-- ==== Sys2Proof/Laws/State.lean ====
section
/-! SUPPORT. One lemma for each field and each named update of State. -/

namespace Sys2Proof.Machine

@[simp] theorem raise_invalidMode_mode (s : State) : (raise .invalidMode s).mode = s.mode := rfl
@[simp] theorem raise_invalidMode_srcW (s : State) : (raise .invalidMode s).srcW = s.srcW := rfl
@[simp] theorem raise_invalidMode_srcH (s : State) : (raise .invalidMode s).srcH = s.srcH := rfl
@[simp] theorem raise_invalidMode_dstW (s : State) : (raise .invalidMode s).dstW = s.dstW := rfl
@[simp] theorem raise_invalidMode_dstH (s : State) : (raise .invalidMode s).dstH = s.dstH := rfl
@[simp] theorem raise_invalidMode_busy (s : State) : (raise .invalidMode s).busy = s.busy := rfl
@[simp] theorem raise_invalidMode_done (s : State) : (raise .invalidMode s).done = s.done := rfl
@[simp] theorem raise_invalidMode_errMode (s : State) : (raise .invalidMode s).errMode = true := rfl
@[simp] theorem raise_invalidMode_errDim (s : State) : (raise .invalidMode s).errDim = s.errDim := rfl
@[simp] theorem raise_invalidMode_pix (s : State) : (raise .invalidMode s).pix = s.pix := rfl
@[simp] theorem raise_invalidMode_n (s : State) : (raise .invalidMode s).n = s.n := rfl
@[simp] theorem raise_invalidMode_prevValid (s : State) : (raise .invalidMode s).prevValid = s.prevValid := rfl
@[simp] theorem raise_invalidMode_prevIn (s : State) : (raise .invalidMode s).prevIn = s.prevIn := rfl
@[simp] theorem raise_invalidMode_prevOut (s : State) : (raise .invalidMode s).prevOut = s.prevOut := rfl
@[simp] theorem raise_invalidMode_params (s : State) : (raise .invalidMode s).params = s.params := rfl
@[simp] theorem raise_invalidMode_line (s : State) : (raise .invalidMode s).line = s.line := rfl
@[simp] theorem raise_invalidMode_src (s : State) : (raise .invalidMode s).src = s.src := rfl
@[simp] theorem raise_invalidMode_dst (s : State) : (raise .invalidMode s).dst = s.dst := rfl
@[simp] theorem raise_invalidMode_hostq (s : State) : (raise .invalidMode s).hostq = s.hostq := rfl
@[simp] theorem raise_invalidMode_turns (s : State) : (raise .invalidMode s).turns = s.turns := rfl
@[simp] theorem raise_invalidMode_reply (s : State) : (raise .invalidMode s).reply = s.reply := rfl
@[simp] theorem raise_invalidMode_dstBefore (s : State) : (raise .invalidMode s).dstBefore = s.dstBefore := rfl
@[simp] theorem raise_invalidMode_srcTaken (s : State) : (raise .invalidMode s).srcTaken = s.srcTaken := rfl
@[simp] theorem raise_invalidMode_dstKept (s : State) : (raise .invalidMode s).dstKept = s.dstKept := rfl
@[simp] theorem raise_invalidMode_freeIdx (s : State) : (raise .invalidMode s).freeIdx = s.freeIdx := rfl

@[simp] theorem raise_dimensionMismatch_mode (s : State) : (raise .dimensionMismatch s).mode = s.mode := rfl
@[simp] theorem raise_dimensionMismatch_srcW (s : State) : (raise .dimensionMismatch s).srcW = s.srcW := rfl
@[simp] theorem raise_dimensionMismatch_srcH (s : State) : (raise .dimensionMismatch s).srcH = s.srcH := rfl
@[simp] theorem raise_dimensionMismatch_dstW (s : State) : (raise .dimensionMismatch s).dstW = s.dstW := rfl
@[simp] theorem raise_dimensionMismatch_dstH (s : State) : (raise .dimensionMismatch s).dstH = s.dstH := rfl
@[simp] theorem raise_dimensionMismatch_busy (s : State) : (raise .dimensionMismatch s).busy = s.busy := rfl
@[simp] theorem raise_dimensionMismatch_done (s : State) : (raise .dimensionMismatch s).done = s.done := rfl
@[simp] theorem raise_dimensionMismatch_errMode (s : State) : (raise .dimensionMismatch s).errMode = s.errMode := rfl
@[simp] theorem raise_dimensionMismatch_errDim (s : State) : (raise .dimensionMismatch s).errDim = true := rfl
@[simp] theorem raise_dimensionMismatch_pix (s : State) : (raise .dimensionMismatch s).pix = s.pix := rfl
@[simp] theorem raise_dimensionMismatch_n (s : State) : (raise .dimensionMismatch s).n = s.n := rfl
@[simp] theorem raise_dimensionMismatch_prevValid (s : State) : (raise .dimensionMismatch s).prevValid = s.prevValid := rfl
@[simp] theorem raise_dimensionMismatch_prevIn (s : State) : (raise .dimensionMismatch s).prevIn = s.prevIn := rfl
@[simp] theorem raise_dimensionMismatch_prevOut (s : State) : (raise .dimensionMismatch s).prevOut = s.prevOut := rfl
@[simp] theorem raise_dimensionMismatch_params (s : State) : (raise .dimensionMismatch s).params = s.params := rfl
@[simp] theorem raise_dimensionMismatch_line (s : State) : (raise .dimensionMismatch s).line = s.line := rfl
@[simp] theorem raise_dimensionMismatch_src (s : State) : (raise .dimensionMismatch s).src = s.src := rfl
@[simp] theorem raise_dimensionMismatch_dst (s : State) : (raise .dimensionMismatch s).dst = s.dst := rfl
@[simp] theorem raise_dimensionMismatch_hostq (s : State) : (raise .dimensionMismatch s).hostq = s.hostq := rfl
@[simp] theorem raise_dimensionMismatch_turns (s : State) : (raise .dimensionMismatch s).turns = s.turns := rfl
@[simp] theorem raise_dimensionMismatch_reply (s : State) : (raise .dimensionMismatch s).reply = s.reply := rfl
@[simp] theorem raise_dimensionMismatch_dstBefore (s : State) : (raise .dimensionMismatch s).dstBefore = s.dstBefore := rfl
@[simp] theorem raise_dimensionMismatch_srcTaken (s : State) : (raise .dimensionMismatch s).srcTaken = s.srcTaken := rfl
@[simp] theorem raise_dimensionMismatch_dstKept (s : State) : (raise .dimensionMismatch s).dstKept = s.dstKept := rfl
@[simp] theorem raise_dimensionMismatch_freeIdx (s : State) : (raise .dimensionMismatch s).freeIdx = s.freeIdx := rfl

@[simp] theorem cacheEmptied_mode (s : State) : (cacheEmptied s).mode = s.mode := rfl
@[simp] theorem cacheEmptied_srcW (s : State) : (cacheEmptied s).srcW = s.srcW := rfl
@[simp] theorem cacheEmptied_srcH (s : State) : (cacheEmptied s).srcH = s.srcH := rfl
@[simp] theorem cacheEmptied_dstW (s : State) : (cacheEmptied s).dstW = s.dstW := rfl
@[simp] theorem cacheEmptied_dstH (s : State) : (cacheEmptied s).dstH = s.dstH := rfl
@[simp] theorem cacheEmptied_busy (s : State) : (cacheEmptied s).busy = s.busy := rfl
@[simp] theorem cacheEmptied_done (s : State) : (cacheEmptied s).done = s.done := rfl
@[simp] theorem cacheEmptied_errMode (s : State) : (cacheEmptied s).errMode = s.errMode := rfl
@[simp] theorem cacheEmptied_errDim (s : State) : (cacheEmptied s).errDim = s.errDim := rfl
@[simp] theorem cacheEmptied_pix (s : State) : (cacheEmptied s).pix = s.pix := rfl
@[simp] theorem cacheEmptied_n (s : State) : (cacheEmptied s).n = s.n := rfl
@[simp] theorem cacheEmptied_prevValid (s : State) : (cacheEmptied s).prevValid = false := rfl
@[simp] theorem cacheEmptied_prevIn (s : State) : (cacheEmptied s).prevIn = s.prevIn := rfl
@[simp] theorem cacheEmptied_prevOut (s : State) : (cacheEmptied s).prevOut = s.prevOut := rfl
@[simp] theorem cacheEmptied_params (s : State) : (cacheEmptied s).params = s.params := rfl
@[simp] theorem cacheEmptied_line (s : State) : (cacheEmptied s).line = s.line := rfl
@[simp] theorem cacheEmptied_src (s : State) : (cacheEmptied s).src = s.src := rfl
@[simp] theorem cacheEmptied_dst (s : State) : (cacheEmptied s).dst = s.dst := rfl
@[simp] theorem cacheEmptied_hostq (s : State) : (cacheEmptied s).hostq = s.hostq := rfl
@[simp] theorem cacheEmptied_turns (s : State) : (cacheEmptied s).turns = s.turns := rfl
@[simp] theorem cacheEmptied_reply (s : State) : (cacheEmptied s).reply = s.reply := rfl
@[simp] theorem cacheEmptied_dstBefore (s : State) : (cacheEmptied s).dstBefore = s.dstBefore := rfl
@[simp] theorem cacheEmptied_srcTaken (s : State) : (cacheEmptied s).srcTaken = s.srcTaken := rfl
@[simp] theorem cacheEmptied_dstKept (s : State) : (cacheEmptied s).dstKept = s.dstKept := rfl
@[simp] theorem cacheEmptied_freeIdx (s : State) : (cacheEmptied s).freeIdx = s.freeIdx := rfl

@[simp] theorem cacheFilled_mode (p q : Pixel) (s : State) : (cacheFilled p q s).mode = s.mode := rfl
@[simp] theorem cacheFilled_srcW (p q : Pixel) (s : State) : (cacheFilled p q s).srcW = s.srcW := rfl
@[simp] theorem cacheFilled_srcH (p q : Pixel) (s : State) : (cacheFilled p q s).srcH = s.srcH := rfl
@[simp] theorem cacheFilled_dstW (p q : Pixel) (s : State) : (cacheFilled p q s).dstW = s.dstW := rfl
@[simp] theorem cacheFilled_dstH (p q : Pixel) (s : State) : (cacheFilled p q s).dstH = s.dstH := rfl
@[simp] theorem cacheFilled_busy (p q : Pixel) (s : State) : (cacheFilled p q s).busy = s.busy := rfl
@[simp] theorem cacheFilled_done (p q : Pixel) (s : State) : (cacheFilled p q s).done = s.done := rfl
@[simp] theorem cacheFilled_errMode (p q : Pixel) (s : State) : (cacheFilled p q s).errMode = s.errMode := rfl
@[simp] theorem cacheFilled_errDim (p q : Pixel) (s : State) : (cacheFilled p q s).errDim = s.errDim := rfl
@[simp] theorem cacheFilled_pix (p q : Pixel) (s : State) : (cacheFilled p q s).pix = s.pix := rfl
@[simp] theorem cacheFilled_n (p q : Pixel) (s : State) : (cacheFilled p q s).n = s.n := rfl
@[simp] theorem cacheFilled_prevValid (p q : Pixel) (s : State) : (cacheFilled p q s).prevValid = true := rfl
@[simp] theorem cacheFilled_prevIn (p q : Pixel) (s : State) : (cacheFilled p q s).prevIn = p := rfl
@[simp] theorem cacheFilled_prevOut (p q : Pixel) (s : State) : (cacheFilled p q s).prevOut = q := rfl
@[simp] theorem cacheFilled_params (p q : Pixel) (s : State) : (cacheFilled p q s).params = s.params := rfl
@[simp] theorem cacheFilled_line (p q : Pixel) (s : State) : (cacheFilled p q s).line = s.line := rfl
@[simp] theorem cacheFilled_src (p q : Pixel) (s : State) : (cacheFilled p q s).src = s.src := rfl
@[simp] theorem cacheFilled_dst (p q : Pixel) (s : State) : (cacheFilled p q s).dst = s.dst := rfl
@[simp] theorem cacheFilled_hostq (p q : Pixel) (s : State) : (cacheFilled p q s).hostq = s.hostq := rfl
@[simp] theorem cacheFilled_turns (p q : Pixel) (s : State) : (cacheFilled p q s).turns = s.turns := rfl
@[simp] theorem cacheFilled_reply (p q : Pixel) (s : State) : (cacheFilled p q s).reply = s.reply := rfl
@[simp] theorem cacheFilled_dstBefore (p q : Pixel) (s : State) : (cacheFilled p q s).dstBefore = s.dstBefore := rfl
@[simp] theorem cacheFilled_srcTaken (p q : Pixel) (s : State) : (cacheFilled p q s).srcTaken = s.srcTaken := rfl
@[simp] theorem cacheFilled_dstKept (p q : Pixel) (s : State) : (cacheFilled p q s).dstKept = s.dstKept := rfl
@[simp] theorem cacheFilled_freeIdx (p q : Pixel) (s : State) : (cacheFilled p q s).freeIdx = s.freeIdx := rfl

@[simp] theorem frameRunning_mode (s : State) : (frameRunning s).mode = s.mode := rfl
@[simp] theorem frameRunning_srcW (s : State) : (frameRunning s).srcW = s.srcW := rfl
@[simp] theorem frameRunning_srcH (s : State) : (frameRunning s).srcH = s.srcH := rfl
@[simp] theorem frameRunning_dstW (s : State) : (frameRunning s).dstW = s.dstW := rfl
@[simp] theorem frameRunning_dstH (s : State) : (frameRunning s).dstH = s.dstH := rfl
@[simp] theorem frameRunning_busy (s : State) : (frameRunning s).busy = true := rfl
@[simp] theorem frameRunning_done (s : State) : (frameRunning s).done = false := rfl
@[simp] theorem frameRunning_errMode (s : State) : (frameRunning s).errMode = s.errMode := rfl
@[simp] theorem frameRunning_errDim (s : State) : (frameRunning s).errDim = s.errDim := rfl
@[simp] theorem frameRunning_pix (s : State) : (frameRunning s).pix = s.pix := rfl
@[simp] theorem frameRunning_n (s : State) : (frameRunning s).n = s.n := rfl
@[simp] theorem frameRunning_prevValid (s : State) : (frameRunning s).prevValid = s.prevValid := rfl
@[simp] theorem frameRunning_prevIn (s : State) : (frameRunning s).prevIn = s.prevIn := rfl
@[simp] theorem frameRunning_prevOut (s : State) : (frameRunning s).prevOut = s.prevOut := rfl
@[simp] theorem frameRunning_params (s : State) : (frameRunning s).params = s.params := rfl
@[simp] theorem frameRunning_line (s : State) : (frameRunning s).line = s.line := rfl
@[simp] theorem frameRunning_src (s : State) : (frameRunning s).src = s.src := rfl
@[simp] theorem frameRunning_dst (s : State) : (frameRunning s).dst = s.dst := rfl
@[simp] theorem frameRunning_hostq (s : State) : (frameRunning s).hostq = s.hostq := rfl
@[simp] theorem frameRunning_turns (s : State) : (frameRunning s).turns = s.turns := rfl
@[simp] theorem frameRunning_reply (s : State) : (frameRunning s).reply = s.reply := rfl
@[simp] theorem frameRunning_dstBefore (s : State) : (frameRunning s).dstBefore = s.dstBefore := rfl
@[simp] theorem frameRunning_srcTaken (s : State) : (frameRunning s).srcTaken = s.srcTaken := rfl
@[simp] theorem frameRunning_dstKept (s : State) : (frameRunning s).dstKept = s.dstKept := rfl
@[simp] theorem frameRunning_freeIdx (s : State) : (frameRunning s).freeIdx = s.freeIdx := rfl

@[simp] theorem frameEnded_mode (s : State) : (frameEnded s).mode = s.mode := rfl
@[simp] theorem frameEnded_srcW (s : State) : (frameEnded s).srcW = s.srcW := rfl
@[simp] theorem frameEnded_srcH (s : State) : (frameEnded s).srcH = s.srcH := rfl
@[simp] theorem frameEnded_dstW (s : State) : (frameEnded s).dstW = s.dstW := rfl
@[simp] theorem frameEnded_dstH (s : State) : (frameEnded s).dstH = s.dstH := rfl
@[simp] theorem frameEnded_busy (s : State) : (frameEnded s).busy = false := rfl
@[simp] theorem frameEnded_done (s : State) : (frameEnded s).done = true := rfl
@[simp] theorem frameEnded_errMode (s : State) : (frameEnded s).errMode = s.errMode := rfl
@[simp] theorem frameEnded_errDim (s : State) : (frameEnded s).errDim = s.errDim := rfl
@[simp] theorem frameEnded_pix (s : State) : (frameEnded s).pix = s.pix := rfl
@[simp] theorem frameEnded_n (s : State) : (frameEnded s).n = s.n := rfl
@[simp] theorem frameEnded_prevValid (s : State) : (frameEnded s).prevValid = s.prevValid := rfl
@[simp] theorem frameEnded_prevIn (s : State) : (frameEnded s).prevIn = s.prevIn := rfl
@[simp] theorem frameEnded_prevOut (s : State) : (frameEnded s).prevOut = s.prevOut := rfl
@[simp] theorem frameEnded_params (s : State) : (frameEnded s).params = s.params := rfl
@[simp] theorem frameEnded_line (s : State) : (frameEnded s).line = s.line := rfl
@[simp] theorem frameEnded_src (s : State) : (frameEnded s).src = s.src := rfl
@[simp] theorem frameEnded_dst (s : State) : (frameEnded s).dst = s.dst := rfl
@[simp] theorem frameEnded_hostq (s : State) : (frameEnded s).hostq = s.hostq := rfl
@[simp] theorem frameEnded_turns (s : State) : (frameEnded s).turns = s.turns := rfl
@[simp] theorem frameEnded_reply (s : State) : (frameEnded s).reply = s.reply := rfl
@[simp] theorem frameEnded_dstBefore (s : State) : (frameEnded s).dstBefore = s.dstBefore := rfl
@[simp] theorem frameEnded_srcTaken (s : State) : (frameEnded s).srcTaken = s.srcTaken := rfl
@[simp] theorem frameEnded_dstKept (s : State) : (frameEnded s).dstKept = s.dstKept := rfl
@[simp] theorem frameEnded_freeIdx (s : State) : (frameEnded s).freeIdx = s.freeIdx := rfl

----------

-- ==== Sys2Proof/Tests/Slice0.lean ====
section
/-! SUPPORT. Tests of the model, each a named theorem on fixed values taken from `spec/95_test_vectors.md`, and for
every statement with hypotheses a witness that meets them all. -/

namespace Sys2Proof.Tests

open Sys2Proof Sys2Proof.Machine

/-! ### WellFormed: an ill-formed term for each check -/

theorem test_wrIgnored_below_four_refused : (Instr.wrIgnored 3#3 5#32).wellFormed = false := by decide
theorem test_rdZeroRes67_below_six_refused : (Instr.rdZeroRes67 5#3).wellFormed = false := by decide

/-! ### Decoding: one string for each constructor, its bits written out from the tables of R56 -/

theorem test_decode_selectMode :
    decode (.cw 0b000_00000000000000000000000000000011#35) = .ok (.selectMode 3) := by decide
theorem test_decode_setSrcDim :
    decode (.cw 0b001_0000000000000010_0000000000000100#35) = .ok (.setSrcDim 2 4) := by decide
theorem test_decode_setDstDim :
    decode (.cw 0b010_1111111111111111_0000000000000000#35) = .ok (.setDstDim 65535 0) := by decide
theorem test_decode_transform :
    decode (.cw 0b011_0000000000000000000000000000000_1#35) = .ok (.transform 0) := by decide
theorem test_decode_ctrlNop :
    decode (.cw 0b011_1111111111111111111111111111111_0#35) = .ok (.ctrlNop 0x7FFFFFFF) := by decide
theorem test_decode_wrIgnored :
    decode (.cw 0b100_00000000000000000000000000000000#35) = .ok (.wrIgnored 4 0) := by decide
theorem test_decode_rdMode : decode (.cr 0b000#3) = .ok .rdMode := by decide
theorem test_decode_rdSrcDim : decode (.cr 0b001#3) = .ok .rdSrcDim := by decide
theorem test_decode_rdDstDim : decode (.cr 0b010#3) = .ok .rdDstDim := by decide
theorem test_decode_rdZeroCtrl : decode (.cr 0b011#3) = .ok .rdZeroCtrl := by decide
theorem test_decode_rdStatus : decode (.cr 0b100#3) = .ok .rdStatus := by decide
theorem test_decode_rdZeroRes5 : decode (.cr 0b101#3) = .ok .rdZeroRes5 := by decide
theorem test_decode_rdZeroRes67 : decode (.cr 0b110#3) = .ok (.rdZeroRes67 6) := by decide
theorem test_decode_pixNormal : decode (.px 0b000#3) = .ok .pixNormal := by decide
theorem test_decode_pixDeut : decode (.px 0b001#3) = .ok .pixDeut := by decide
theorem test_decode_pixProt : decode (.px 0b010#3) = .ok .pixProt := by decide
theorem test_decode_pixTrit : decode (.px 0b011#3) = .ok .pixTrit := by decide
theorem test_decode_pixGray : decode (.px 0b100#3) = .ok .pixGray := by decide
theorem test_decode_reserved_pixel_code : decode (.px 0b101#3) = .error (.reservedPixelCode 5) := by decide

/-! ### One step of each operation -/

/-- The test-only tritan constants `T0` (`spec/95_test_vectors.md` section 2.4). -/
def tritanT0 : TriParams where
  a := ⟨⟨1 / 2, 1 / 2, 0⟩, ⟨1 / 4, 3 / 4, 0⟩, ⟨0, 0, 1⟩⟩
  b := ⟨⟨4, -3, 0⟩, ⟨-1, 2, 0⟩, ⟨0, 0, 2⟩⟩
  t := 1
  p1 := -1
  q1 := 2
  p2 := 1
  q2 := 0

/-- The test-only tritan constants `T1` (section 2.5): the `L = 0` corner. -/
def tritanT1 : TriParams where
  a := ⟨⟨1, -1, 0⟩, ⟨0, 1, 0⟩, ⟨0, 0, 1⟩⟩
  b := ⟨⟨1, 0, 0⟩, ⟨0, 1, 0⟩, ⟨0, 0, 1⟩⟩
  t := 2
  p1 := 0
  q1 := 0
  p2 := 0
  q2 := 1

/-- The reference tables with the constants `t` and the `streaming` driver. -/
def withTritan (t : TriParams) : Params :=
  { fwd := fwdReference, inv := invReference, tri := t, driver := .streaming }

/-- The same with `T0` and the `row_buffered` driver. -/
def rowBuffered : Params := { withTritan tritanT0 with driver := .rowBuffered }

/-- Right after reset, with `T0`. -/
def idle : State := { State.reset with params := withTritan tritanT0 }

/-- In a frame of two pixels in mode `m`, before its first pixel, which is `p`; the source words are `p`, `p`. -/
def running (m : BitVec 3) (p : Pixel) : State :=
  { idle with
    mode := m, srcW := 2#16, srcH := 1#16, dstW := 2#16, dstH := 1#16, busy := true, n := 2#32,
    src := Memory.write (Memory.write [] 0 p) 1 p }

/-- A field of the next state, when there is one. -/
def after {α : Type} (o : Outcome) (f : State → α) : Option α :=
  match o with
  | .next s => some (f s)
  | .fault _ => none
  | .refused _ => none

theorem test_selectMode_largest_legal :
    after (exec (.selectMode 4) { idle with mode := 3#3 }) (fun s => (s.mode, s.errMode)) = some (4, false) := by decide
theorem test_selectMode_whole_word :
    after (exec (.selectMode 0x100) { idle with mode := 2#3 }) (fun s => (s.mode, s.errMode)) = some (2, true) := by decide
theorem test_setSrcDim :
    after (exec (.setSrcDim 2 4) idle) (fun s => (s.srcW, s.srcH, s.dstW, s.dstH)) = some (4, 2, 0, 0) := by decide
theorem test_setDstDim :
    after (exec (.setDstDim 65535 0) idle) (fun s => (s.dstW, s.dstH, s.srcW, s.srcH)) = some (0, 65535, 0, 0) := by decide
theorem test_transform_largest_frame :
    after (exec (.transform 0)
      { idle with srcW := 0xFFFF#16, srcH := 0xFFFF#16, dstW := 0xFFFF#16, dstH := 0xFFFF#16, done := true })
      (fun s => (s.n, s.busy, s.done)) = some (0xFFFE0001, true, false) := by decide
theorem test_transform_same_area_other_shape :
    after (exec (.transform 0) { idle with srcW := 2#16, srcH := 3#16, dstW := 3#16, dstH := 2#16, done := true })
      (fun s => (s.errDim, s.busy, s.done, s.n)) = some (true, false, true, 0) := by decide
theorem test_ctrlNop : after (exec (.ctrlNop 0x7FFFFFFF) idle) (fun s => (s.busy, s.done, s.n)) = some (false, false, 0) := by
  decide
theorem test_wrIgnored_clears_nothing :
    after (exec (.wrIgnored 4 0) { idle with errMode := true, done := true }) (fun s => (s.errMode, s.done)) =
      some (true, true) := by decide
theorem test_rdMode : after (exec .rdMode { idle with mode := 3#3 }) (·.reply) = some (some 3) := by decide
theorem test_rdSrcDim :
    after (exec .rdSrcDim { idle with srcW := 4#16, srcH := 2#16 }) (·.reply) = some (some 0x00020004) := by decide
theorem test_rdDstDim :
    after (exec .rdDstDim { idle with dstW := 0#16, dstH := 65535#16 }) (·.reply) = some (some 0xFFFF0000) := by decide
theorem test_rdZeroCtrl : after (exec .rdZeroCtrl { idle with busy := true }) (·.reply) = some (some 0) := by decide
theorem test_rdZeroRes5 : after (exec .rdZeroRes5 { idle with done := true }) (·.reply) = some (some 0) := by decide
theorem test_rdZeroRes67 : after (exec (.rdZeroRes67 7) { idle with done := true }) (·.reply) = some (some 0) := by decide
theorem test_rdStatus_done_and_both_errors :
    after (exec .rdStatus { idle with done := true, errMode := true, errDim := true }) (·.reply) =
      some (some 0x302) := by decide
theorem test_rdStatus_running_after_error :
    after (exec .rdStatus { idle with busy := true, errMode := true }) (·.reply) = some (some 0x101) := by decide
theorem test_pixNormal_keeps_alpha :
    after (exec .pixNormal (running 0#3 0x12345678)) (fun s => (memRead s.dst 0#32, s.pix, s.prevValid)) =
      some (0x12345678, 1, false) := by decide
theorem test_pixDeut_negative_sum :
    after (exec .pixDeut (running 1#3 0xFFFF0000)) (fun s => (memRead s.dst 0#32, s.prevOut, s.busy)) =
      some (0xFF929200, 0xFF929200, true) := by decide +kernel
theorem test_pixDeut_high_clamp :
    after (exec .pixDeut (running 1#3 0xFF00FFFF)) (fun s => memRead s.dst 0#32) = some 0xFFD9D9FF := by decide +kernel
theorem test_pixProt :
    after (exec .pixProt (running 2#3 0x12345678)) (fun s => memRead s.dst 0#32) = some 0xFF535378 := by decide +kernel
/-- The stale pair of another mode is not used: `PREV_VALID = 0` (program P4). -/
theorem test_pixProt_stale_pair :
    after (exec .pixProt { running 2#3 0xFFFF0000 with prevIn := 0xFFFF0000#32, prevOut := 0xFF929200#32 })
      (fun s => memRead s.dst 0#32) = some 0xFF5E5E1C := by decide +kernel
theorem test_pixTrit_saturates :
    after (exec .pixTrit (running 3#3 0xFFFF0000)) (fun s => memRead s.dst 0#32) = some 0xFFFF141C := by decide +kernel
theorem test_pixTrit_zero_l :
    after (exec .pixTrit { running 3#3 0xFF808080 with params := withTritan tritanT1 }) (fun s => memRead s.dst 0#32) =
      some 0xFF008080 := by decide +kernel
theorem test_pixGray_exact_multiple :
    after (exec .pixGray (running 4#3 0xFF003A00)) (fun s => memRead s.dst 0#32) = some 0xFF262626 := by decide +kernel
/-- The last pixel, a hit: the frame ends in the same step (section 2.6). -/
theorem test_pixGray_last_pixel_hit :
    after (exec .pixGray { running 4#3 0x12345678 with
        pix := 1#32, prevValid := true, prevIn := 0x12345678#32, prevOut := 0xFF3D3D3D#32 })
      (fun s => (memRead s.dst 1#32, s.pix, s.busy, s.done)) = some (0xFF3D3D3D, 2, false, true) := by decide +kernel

----------

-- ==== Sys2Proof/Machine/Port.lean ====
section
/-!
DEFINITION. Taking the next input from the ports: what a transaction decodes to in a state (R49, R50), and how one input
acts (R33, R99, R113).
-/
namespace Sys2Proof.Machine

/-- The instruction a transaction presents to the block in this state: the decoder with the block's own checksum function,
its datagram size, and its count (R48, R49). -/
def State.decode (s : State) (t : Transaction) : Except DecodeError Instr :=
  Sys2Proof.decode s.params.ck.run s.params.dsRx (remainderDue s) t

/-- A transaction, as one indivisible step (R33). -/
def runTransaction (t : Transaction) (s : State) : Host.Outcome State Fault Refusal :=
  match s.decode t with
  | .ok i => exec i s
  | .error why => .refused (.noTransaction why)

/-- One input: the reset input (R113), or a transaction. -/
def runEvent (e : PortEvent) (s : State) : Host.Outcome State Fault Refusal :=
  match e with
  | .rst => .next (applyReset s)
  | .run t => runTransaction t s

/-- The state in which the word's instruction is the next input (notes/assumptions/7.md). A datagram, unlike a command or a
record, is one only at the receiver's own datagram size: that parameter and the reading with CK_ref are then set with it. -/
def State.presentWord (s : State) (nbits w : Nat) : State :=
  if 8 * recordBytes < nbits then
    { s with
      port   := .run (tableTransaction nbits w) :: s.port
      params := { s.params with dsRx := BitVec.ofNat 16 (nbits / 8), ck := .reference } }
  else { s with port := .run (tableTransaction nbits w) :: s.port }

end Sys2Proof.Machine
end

----------

Please copy the lines above from the line with "q s).src = s.src := rfl" up to and including the line with "s).done = false := rfl", exactly as written and with nothing else.

@[simp] theorem cacheFilled_src (p q : Pixel) (s : State) : (cacheFilled p q s).src = s.src := rfl
@[simp] theorem cacheFilled_dst (p q : Pixel) (s : State) : (cacheFilled p q s).dst = s.dst := rfl
@[simp] theorem cacheFilled_hostq (p q : Pixel) (s : State) : (cacheFilled p q s).hostq = s.hostq := rfl
@[simp] theorem cacheFilled_turns (p q : Pixel) (s : State) : (cacheFilled p q s).turns = s.turns := rfl
@[simp] theorem cacheFilled_reply (p q : Pixel) (s : State) : (cacheFilled p q s).reply = s.reply := rfl
@[simp] theorem cacheFilled_dstBefore (p q : Pixel) (s : State) : (cacheFilled p q s).dstBefore = s.dstBefore := rfl
@[simp] theorem cacheFilled_srcTaken (p q : Pixel) (s : State) : (cacheFilled p q s).srcTaken = s.srcTaken := rfl
@[simp] theorem cacheFilled_dstKept (p q : Pixel) (s : State) : (cacheFilled p q s).dstKept = s.dstKept := rfl
@[simp] theorem cacheFilled_freeIdx (p q : Pixel) (s : State) : (cacheFilled p q s).freeIdx = s.freeIdx := rfl

@[simp] theorem frameRunning_mode (s : State) : (frameRunning s).mode = s.mode := rfl
@[simp] theorem frameRunning_srcW (s : State) : (frameRunning s).srcW = s.srcW := rfl
@[simp] theorem frameRunning_srcH (s : State) : (frameRunning s).srcH = s.srcH := rfl
@[simp] theorem frameRunning_dstW (s : State) : (frameRunning s).dstW = s.dstW := rfl
@[simp] theorem frameRunning_dstH (s : State) : (frameRunning s).dstH = s.dstH := rfl
@[simp] theorem frameRunning_busy (s : State) : (frameRunning s).busy = true := rfl
@[simp] theorem frameRunning_done (s : State) : (frameRunning s).done = false := rfl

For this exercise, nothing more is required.